/-- For every channel and state where the register of the row is reached: a go of an IDLE or FAULT channel with a window
runs it with pending and done 0 (WAIT if its fill rule disables it; fill pacing with lo >= hi faults with DESC, no
window with WINDOW), any other go does nothing; an abort makes it IDLE with result ABORTED, or BUS if it was STOPPED,
keeps HEAD and changes no byte of memory but, where R335 permits, the four of the status at HEAD, which show result
and done; a doorbell makes an EMPTY channel read again; a request adds a pending one, at most 3, wakes a WAIT or EMPTY
channel, and a fourth counts in req_over; the tick request reaches exactly the channels that take it. FILL_DEC
subtracts and applies the fill rule. A bus error stops every channel in RUN, EMPTY or WAIT, records the first error
and counts, and an uncorrectable tier-1 read is a fault of its cluster; a restart resumes the masked stopped channels,
from the supervisor alone, and one that meets a stop is lost. Other channels stay as they are, and so does memory but
for that status. A register that is not reached takes none of these. (The model's choices: pending cleared by a go and
requests ignored in IDLE or FAULT, log entry 58; the findings of an abort's status write as an operand, log entry
165.) (Derived from 15_dma.md R334, 15_dma.md R341, 15_dma.md R342, 15_dma.md R344, 15_dma.md R345, 15_dma.md R346,
15_dma.md R347, 15_dma.md R337, 15_dma.md R335.) -/
def Obligations.DmaCommandsMoveTheirChannelThroughItsStates : Prop :=
  ∀ (n : Fin 32) (v mask : Word) (f : MemFind) (kind : BusError) (ch : Option (Fin 32)) (sp : Fin 3) (addr : BitVec 64)
      (cycle : BitVec 15) (path : Path) (s : State),
    let st := s.chanSt n
    let pace := s.fld (Reg.DMA_CH_CFG_pace n)
    let pend := s.fld (Reg.DMA_CH_STAT_pending n)
    let ctl : Prop := reaches s (Reg.DMA_CH_CTL n) = true
    let own : List Nat := [Reg.DMA_CH_STAT n, Reg.DMA_CH_DONE n, Reg.DMA_CH_FILL n, Reg.DMA_GSTAT]
    let others (t : State) : Prop := ∀ m, m ≠ n.val → t.chan m = s.chan m
    let quiet (t : State) : Prop := t = { s with regs := t.regs, dma := t.dma }
    let windowed : Prop := ∃ w ∈ s.str.wins, w.channel = n.val
    let rests : Prop := st = dmaIdle ∨ st = dmaFault
    let badMarks : Prop := pace = 2 ∧ s.fld (Reg.DMA_CH_MARKS_hi n) ≤ s.fld (Reg.DMA_CH_MARKS_lo n)
    let faulted (t : State) (cause : Nat) : Prop := t.chanSt n = dmaFault ∧ t.fld (Reg.DMA_CH_STAT_cause n) = cause ∧
      t.fld ⟨Reg.DMA_IRQ_STAT, n, 1⟩ = 1 ∧ regsKept (Reg.DMA_IRQ_STAT :: own) s t ∧ others t ∧
      t = { s with regs := t.regs, dma := t.dma, sv := t.sv, msix := t.msix }
    let takes (m : Fin 32) (sel : Nat) : Prop := s.fld (Reg.DMA_CH_CFG_req_sel m) = sel ∧ s.fld (Reg.DMA_CH_CFG_pace m) = 1 ∧
      s.chanSt m ≠ dmaIdle ∧ s.chanSt m ≠ dmaFault ∧ (sel = 0 → (s.chan m).fromTick ≤ s.tick)
    let fill := s.fld (Reg.DMA_CH_FILL_fill n) - bitsOf v 0 24
    let rule := if fill ≤ 256 * s.fld (Reg.DMA_CH_MARKS_lo n) then 1 else if 256 * s.fld (Reg.DMA_CH_MARKS_hi n) ≤ fill then 0
      else s.fld (Reg.DMA_CH_FILL_enabled n)
    let moving (m : Nat) : Prop := s.chanSt m = dmaRun ∨ s.chanSt m = dmaEmpty ∨ s.chanSt m = dmaWait
    let code : Nat := match kind with | .urOrCa => 1 | .timeout => 2 | .poisoned => 3 | .tier1 => 4 | .dram _ => 5 | .buffer => 6
    (ctl → dmaOn s = true → rests → windowed → ¬ badMarks → ∃ t, exec (.dmaGo n) s = .next t ∧
      t.chanSt n = (if pace = 2 ∧ t.fld (Reg.DMA_CH_FILL_enabled n) ≠ 1 then dmaWait else dmaRun) ∧
      t.chan n = { fromTick := dmaFrom s n } ∧ t.fld (Reg.DMA_CH_STAT_pending n) = 0 ∧ t.done n = 0 ∧ regsKept own s t ∧
      others t ∧ quiet t) ∧
    (ctl → dmaOn s = true → rests → ¬ windowed → ∃ t, exec (.dmaGo n) s = .next t ∧ faulted t 1) ∧
    (ctl → dmaOn s = true → rests → windowed → badMarks → ∃ t, exec (.dmaGo n) s = .next t ∧ faulted t 2) ∧
    (¬ ctl ∨ dmaOn s = false ∨ ¬ rests → exec (.dmaGo n) s = .next s) ∧
    (¬ ctl ∨ st = dmaIdle → exec (.dmaAbort (n, f)) s = .next s) ∧
    (ctl → st ≠ dmaIdle → ∃ t, exec (.dmaAbort (n, f)) s = .next t ∧ t.chanSt n = dmaIdle ∧ t.chan n = {} ∧
      t.fld (Reg.DMA_CH_STAT_cause n) = (if st = dmaStopped then 3 else 4) ∧ others t ∧
      regsKept [Reg.DMA_CH_STAT n, Reg.DMA_GSTAT, Reg.MEM_DRAM_STAT, Reg.MEM_DLY_ECC ((ringAt s n + 24) / 0x40000 / 48)] s t ∧
      (f = {} → regsKept [Reg.DMA_CH_STAT n, Reg.DMA_GSTAT] s t) ∧
      statusAlone n (if st = dmaStopped then 3 else 4) (s.done n) s t ∧ (statusOk s n = false → quiet t) ∧
      (statusOk s n = true → ringSpace s n = 0 → t.dma.host = s.dma.host ++
        [(ringAt s n + 24, wordBytes (BitVec.ofNat 32 ((if st = dmaStopped then 3 else 4) * 2 ^ 28 + s.done n)))]) ∧
      t = { s with regs := t.regs, dma := t.dma, delay := t.delay, dram := t.dram }) ∧
    (ctl → st = dmaEmpty → ∃ t, exec (.dmaDoorbell n) s = .next t ∧ t.chanSt n = dmaRun ∧
      t.chan n = { s.chan n with phase := .fetch, asked := false } ∧ regsKept [Reg.DMA_CH_STAT n, Reg.DMA_GSTAT] s t ∧ others t ∧
      quiet t) ∧
    (¬ ctl ∨ st ≠ dmaEmpty → exec (.dmaDoorbell n) s = .next s) ∧
    (ctl → takes n 1 → ∃ t, exec (.dmaSoftRequest n) s = .next t ∧
      t.fld (Reg.DMA_CH_STAT_pending n) = (if pend < 3 then pend + 1 else pend) ∧
      t.fld (Reg.DMA_CH_STAT_req_over n) = (if pend < 3 then s.fld (Reg.DMA_CH_STAT_req_over n)
        else min 255 (s.fld (Reg.DMA_CH_STAT_req_over n) + 1)) ∧
      t.chanSt n = (if st = dmaWait ∨ st = dmaEmpty then dmaRun else st) ∧
      regsKept [Reg.DMA_CH_STAT n, Reg.DMA_GSTAT] s t ∧ others t ∧ quiet t) ∧
    (¬ ctl ∨ ¬ takes n 1 → exec (.dmaSoftRequest n) s = .next s) ∧
    (s.tickOn = true → ∃ t, exec .dmaTickRequest s = .next t ∧ quiet t ∧
      ∀ m : Fin 32, (takes m 0 → s.fld (Reg.DMA_CH_STAT_pending m) < 3 →
          t.fld (Reg.DMA_CH_STAT_pending m) = s.fld (Reg.DMA_CH_STAT_pending m) + 1) ∧
        (¬ takes m 0 → t.chan m = s.chan m ∧ t.reg (Reg.DMA_CH_STAT m) = s.reg (Reg.DMA_CH_STAT m))) ∧
    (s.tickOn = false → exec .dmaTickRequest s = .next s) ∧
    (reaches s (Reg.DMA_CH_FILL_DEC n) = true → ∃ t, exec (.dmaFillDec n v) s = .next t ∧ t.fld (Reg.DMA_CH_FILL_fill n) = fill ∧
      t.fld (Reg.DMA_CH_FILL_enabled n) = rule ∧
      t.chanSt n = (if pace = 2 ∧ (st = dmaRun ∨ st = dmaWait) then (if rule = 1 then dmaRun else dmaWait) else st) ∧
      regsKept [Reg.DMA_CH_STAT n, Reg.DMA_CH_FILL n, Reg.DMA_GSTAT] s t ∧ t = { s with regs := t.regs }) ∧
    (reaches s (Reg.DMA_CH_FILL_DEC n) = false → exec (.dmaFillDec n v) s = .next s) ∧
    (dmaOn s = true → ∃ t u, exec (.dmaBusError kind ch sp addr cycle) s = .next t ∧
      t = (if code = 4 then clusterFault u (addr.toNat / 0x40000 / 48) 4 (addr.toNat / 0x40000 % 48) (addr.toNat % 0x40000 / 4)
          cycle.toNat false else if kind = .dram true then u.satInc Reg.MEM_DRAM_STAT_retry else u) ∧
      (∀ m : Fin 32, (moving m → u.chanSt m = dmaStopped ∧ (u.chan m).desc = (s.chan m).desc ∧
          u.fld (Reg.DMA_CH_STAT_pending m) = s.fld (Reg.DMA_CH_STAT_pending m)) ∧
        (¬ moving m → u.chanSt m = s.chanSt m ∧ u.chan m = s.chan m) ∧ u.reg (Reg.DMA_CH_HEAD m) = s.reg (Reg.DMA_CH_HEAD m)) ∧
      u.fld Reg.DMA_GSTAT_stops = min 65535 (s.fld Reg.DMA_GSTAT_stops + 1) ∧
      (s.fld Reg.DMA_ERR_valid = 0 → u.fld Reg.DMA_ERR_valid = 1 ∧ u.fld Reg.DMA_ERR_kind = code ∧
        u.fld Reg.DMA_ERR_space = sp.val ∧ u.fld Reg.DMA_ERR_channel = (match ch with | some c => c.val | none => 0x3F) ∧
        u.reg Reg.DMA_ERR_ADDR0 = addr.setWidth 32 ∧ u.reg Reg.DMA_ERR_ADDR1 = (addr >>> 32).setWidth 32) ∧
      (s.fld Reg.DMA_ERR_valid = 1 → u.reg Reg.DMA_ERR = s.reg Reg.DMA_ERR) ∧
      u = { s with regs := u.regs, dma := u.dma, sv := u.sv, msix := u.msix }) ∧
    (dmaOn s = false → exec (.dmaBusError kind ch sp addr cycle) s = .next s) ∧
    (path = .pcie ∨ path = .lb ∨ reaches s Reg.DMA_RESTART = false →
      exec (.dmaRestart path mask false) s = .next s ∧ exec (.dmaRestart path mask true) s = .next s) ∧
    (path = .sv0 ∨ path = .sv1 → reaches s Reg.DMA_RESTART = true →
      (∃ t, exec (.dmaRestart path mask true) s = .next t ∧ t.fld Reg.DMA_GSTAT_restart_lost = 1 ∧
        onlyFlds [Reg.DMA_GSTAT_restart_lost] s t) ∧
      ∃ t, exec (.dmaRestart path mask false) s = .next t ∧ quiet t ∧
        ∀ m : Fin 32, (bitsOf mask m 1 = 1 → s.chanSt m = dmaStopped →
            t.chanSt m = (if (s.chan m).phase = .arrived ∧ (s.chan m).desc.isSome = true then dmaRun
              else if (s.fld (Reg.DMA_CH_CFG_pace m) = 2 ∧ s.fld (Reg.DMA_CH_FILL_enabled m) ≠ 1) ∨ waitsRequest s m = true
              then dmaWait else dmaRun) ∧ (t.chan m).desc = (s.chan m).desc) ∧
          (bitsOf mask m 1 = 0 ∨ s.chanSt m ≠ dmaStopped → t.chanSt m = s.chanSt m ∧ t.chan m = s.chan m))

* * * *

Work required: Which lines in the records above contain the word "msix"? Copy each one.

The answer:
      t = { s with regs := t.regs, dma := t.dma, sv := t.sv, msix := t.msix }
      u = { s with regs := u.regs, dma := u.dma, sv := u.sv, msix := u.msix }) ∧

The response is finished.